**Assigned task:** Below are the records. Count the lines containing the string "does", and reply with the number alone.

**Information:**
= = =

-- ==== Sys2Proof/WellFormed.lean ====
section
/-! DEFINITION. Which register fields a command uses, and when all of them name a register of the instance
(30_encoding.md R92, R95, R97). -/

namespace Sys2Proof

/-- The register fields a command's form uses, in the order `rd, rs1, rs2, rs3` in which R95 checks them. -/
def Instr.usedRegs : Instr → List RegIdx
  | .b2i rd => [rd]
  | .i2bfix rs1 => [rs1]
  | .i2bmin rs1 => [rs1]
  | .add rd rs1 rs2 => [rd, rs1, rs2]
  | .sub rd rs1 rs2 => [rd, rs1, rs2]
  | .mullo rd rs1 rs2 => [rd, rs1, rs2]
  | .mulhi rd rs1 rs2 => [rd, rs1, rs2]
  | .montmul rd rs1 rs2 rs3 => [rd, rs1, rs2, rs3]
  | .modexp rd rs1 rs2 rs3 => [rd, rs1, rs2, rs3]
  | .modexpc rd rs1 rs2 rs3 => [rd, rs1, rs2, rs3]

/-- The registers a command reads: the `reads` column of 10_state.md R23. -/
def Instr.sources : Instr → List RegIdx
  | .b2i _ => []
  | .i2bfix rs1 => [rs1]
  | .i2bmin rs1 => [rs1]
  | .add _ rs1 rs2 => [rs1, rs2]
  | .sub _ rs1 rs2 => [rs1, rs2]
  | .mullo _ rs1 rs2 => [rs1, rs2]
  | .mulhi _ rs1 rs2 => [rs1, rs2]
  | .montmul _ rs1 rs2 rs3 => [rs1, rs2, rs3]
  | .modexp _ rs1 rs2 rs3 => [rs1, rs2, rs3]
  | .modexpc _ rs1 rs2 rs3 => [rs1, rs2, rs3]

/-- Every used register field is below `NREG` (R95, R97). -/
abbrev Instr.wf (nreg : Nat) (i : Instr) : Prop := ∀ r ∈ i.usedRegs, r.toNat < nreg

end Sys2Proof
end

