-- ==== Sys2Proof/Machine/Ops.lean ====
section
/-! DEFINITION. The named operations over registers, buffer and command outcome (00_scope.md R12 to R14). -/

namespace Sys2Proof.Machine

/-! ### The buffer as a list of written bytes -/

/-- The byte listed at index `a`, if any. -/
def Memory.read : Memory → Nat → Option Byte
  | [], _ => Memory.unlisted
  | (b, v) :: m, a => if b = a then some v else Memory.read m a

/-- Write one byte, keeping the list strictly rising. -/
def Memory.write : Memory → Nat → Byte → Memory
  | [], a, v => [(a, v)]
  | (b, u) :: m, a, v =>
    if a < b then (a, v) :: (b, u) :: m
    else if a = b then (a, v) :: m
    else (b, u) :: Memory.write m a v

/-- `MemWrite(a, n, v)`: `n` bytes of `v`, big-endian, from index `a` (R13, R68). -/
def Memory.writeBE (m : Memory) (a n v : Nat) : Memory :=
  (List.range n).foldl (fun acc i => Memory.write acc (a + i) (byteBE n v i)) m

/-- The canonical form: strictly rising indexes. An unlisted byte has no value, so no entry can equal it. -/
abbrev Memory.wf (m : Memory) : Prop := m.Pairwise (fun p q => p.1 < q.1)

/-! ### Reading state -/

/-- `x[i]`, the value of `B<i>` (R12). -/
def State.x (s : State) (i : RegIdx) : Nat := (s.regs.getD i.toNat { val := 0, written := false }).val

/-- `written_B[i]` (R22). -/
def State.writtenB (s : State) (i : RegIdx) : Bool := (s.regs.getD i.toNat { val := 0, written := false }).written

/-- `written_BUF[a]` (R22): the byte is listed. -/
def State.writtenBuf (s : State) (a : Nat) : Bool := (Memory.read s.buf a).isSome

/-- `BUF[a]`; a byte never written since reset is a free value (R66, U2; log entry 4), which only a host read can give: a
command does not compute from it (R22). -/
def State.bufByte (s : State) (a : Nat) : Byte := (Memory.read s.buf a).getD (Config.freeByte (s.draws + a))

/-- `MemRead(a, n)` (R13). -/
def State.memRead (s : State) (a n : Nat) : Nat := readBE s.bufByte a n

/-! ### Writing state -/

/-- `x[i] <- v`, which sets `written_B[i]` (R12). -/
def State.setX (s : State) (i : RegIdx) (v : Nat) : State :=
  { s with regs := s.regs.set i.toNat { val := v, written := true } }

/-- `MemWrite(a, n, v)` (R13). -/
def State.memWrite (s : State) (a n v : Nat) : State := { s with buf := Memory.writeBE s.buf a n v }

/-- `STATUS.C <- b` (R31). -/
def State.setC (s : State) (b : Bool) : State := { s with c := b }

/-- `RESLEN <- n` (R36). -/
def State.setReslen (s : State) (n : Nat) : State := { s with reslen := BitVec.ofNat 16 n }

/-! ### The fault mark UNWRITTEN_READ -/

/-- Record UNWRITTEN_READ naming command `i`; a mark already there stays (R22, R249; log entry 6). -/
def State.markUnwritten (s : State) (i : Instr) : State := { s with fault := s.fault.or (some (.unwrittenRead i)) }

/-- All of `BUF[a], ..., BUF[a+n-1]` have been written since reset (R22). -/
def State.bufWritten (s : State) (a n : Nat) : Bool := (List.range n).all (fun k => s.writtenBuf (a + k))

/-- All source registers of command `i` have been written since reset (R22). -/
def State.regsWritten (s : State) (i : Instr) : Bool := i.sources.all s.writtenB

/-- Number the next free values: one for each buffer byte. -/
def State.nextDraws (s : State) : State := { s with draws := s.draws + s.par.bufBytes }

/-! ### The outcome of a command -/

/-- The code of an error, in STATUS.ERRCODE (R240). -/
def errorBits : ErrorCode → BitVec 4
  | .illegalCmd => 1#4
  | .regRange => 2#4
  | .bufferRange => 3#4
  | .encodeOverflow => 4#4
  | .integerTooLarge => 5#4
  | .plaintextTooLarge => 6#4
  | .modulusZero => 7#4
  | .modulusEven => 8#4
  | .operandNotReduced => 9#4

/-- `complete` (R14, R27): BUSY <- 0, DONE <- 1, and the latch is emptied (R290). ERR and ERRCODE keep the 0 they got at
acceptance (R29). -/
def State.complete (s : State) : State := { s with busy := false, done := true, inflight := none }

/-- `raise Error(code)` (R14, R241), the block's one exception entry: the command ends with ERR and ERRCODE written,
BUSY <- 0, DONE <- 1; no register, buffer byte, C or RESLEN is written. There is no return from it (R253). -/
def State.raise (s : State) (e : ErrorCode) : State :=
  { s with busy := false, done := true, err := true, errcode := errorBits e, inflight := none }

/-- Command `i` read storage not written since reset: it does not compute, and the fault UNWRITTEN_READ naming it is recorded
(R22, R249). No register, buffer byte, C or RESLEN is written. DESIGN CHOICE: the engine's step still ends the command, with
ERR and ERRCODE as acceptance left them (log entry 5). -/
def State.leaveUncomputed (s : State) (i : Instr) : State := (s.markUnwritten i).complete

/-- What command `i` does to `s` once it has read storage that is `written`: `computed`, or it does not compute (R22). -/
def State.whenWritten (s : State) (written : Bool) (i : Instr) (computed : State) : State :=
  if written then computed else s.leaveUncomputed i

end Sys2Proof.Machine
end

= = =

**Response below:** 3